Anche se dal punto di vista della percezione visiva gli annessi dell’occhio sono
relativamente importanti, per completezza dell’anatomia dell’occhio li citeremo.
Essi sono: sopracciglia e ciglia,palpebre, congiuntiva e apparato lacrimale.
Le sopracciglia ricoprono parzialmente l’arcata sopraccigliare.
Le ciglia ricoprono i margini delle palpebre. Alla base delle ciglia vi sono ghiandole
sebacee e sudoripare ( se si infiammano si ha l’orzaiolo ).
Sopracciglia e ciglia servono alla protezione dell’occhio.
Le palpebre sono formate da tessuto fibroso con muscoli rivestito di cute.
La loro funzione è limitare la luce che colpisce l’occhio, distribuire le lacrime sulla
superficie e proteggere l’occhio da agenti esterni aprendosi e chiudendosi circa 25
volte al minuto. Inoltre ghiandole sebacee situate sul bordo, un po’ all’interno della
linea di inserzione delle ciglia, con la loro secrezione, permettono la chiusura
impermeabile delle palpebre ed evitano la fuoriuscita e la troppo rapida evaporazione
delle lacrime.
Le palpebre sono tanto importanti nella fisionomia del volto e nell’espressione degli
occhi che, senza che i lineamenti mutino, possono da sole con la loro foggia
influenzare l’espressione del viso. Si pensi agli occhi a mandorla delle etnie orientali
in cui l’epicanto ( una plica di cute posta medialmente all’occhio ) conferisce
particolare dolcezza allo sguardo; alla retrazione spastica della palpebra superiore
nell’ipertiroidismo basedowiano che conferisce un’espressione terrorizzata; al
rilasciamento della palpebra superiore per lesioni nervose o muscolari che dà
un’espressione sciocca e sonnolenta o a quello della palpebra inferiore dell’anziano
che dà un’espressione stanca e triste.
La congiuntiva riveste all’interno le palpebre e si ripiega arrestandosi alla cornea.

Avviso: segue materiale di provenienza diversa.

-- ==== Sys2Proof/Safety.lean ====
section
/-! DEFINITION. The terms the claims use: the invariant, the reachable states, the kinds of state that make no progress, the
parts of the state a frame names, and what a set, an out-of-bounds and a drawn pixel is. -/

namespace Sys2Proof.Safety

open Sys2Proof.Machine

/-! ### Good states and sessions -/

/-- Memory is in canonical form, and HALT holds one of its five codes: "codes 5 to 7 are never written" (10_state.md R29). -/
def Inv (s : State) : Prop := Memory.wf s.mem = true ∧ s.halt.toNat ≤ 4

/-- The states of a session: from the Reset state by host operations (10_state.md R34, 60_exceptions.md R180). The host's
`rnd` inputs may stand anywhere when the session begins. -/
inductive Reachable : State → Prop
  | reset (d : Nat) : Reachable { State.reset with draws := d }
  | perform {s t : State} {op : HostOp} {reply : HostReply} :
      Reachable s → perform op s = .next (t, reply) → Reachable t

/-- A fatal condition has ended the session (60_exceptions.md R172). -/
def Faulted (s : State) : Prop := s.halt ≠ 0#3

/-- The core runs and the word at `pc` is no instruction: the program makes no progress, and this is no fault
(40_cycle_and_system.md R94). -/
def Stuck (s : State) : Prop := s.halt = 0#3 ∧ decodeWord s.fetch = none

/-- The conventional end of a run: `pc` holds the address of a JP to itself (70_reset_and_hazards.md R199 case (c)). -/
def Finished (s : State) : Prop :=
  s.halt = 0#3 ∧ ∃ nnn : BitVec 12, decodeWord s.fetch = some (.jp nnn) ∧ s.pc = target nnn

/-- Execute instructions one after another, without fetch and tick; `none` if one does not answer a next state. -/
def execAll : List Instr → State → Option State
  | [], s => some s
  | i :: rest, s =>
    match exec i s with
    | .next t => execAll rest t
    | .fault _ => none
    | .refused _ => none

/-! ### Frames -/

/-- The parts of the state a frame can name. -/
inductive Part
  | v
  | i
  | pc
  | sp
  | stack
  | dt
  | st
  | keys
  | fb
  | dirty
  | halt
  | mem
  | draws
  deriving DecidableEq, Repr

/-- A part has the same value in two states: register by register, cell by cell, memory byte by byte. -/
def Part.Same (p : Part) (s t : State) : Prop :=
  match p with
  | .v => ∀ r : RegIndex, t.reg r = s.reg r
  | .i => t.i = s.i
  | .pc => t.pc = s.pc
  | .sp => t.sp = s.sp
  | .stack => ∀ k : Fin 16, t.stackCell k = s.stackCell k
  | .dt => t.dt = s.dt
  | .st => t.st = s.st
  | .keys => ∀ k : Fin 16, t.key k = s.key k
  | .fb => ∀ L : Nat, L < 2048 → t.cell L = s.cell L
  | .dirty => t.dirty = s.dirty
  | .halt => t.halt = s.halt
  | .mem => ∀ a : Word, t.memRead a = s.memRead a
  | .draws => t.draws = s.draws

/-- Every part but the listed ones is unchanged from `s` to `t`. -/
def SameBut (ps : List Part) (s t : State) : Prop := ∀ p : Part, p ∉ ps → p.Same s t

/-- From `s` to `t` an instruction wrote `b` to `V[x]`, advanced `pc` by 2, and changed nothing else. -/
def WroteReg (x : RegIndex) (b : Byte) (s t : State) : Prop :=
  (∀ r : RegIndex, t.reg r = if r = x then b else s.reg r) ∧ t.pc = s.pc + 2#16 ∧ SameBut [.v, .pc] s t

/-- From `s` to `t` an instruction left `f` in `VF`, wrote `b` to `V[x]` where that is another register, advanced `pc` by 2,
and changed nothing else (42_alu.md R121: at `x = 15` the flag is what `VF` holds, decision D8). -/
def WroteFlagged (x : RegIndex) (b f : Byte) (s t : State) : Prop :=
  t.reg 15 = f ∧ (∀ r : RegIndex, r ≠ 15 → t.reg r = if r = x then b else s.reg r) ∧ t.pc = s.pc + 2#16 ∧
    SameBut [.v, .pc] s t

/-- Which registers an instruction may write: the `V[x]`, `V[0..x]` and `VF` rows of the access table (10_state.md R35). -/
def mayWriteReg (i : Instr) (r : RegIndex) : Prop :=
  match i with
  | .ldImm x _ | .addImm x _ | .rnd x _ => r = x
  | .ldReg x _ | .or x _ | .and x _ | .xor x _ => r = x
  | .addReg x _ | .sub x _ | .shr x _ | .subn x _ | .shl x _ => r = x ∨ r = 15
  | .drw _ _ _ => r = 15
  | .ldVxDt x | .ldVxK x => r = x
  | .ldVMem x => r.val ≤ x.val
  | .cls | .ret | .sys _ | .jp _ | .call _ | .seImm _ _ | .sneImm _ _ | .seReg _ _ | .sneReg _ _ | .ldI _ | .jpV0 _
  | .skp _ | .sknp _ | .ldDtVx _ | .ldStVx _ | .addI _ | .ldF _ | .ldB _ | .ldMemV _ => False

/-! ### Sprites -/

/-- `L` is the linear index of a set bit of the sprite of `n` rows at `I`, drawn with its corner at `(vx, vy)`
(44_display.md R151, R153; bit 7 is column 0 by decision D10). -/
def SetPixel (s : State) (vx vy : Byte) (n : Nat) (L : Nat) : Prop :=
  ∃ row col : Nat, row < n ∧ col < 8 ∧ (s.memRead (s.i + BitVec.ofNat 16 row)).getLsbD (7 - col) = true ∧
    L = (vx.toNat + col) + 64 * (vy.toNat + row)

/-- Some set bit of the sprite has linear index 2048 or more (R152 case (b)). -/
def SomePixelOutside (s : State) (vx vy : Byte) (n : Nat) : Prop :=
  ∃ L, SetPixel s vx vy n L ∧ 2048 ≤ L

/-- Cell `c` receives a pixel: at its own index inside the buffer, and under `wrap` at the index modulo 2048 (R152). -/
def DrawnCell (mode : DrawOob) (s : State) (vx vy : Byte) (n : Nat) (c : Nat) : Prop :=
  ∃ L, SetPixel s vx vy n L ∧ (L < 2048 ∧ c = L ∨ 2048 ≤ L ∧ mode = .wrap ∧ c = L % 2048)

/-- From `s` to `t` exactly the cells of `drawn` were inverted, VF tells whether one of them held 1, DIRTY is set, `pc`
advanced by 2, and nothing else changed (R151). -/
def DrewCells (drawn : Nat → Prop) (s t : State) : Prop :=
  (∀ c, c < 2048 → (drawn c → t.cell c = !s.cell c) ∧ (¬ drawn c → t.cell c = s.cell c)) ∧
  ((∃ c, drawn c ∧ s.cell c = true) → t.reg 15 = 1#8) ∧ ((¬ ∃ c, drawn c ∧ s.cell c = true) → t.reg 15 = 0#8) ∧
  (∀ r : RegIndex, r ≠ 15 → t.reg r = s.reg r) ∧ t.dirty = true ∧ t.pc = s.pc + 2#16 ∧
  SameBut [.v, .fb, .dirty, .pc] s t

end Sys2Proof.Safety
end

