/-- The registers after a drawing is committed: VF holds the collision flag. -/
@[simp] theorem reg_commitCanvas (c : Canvas) (r : RegIndex) :
    (s.commitCanvas c).reg r = if r = 15 then flagByte c.flag else s.reg r :=
  reg_setReg { s with fb := c.fb, dirty := true } VF (flagByte c.flag) r

end Sys2Proof.Machine.State
end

All’angolo mediale dell’occhio la congiuntiva forma una delicata piega verticale
detta piega semilunare che altro non è se non il residuo della membrana nittitante o
terza palpebra degli animali.
L’apparato lacrimale è formato dalla ghiandola lacrimale situata contro la
porzione laterale del tetto dell’orbita, dai dotti di scarico che si aprono in cima alla
papilla ( situata a mezzo centimetro dall’angolo mediale dell’occhio ) e si gettano nel
sacco lacrimale posto nella parete mediale dell’orbita e da cui, attraverso il dotto
naso lacrimale si riversano nel naso.
Le lacrime sono un altro mezzo protettivo per l’eccessiva luce, lubrificano l’occhio e
detergono il pulviscolo ed eventuali piccoli corpi estranei, inoltre hanno funzione
antibatterica per la presenza nei loro costituenti di lisozima e numerosi anticorpi.
Le lacrime sono secrete in risposta a stimoli psichici e riflessi.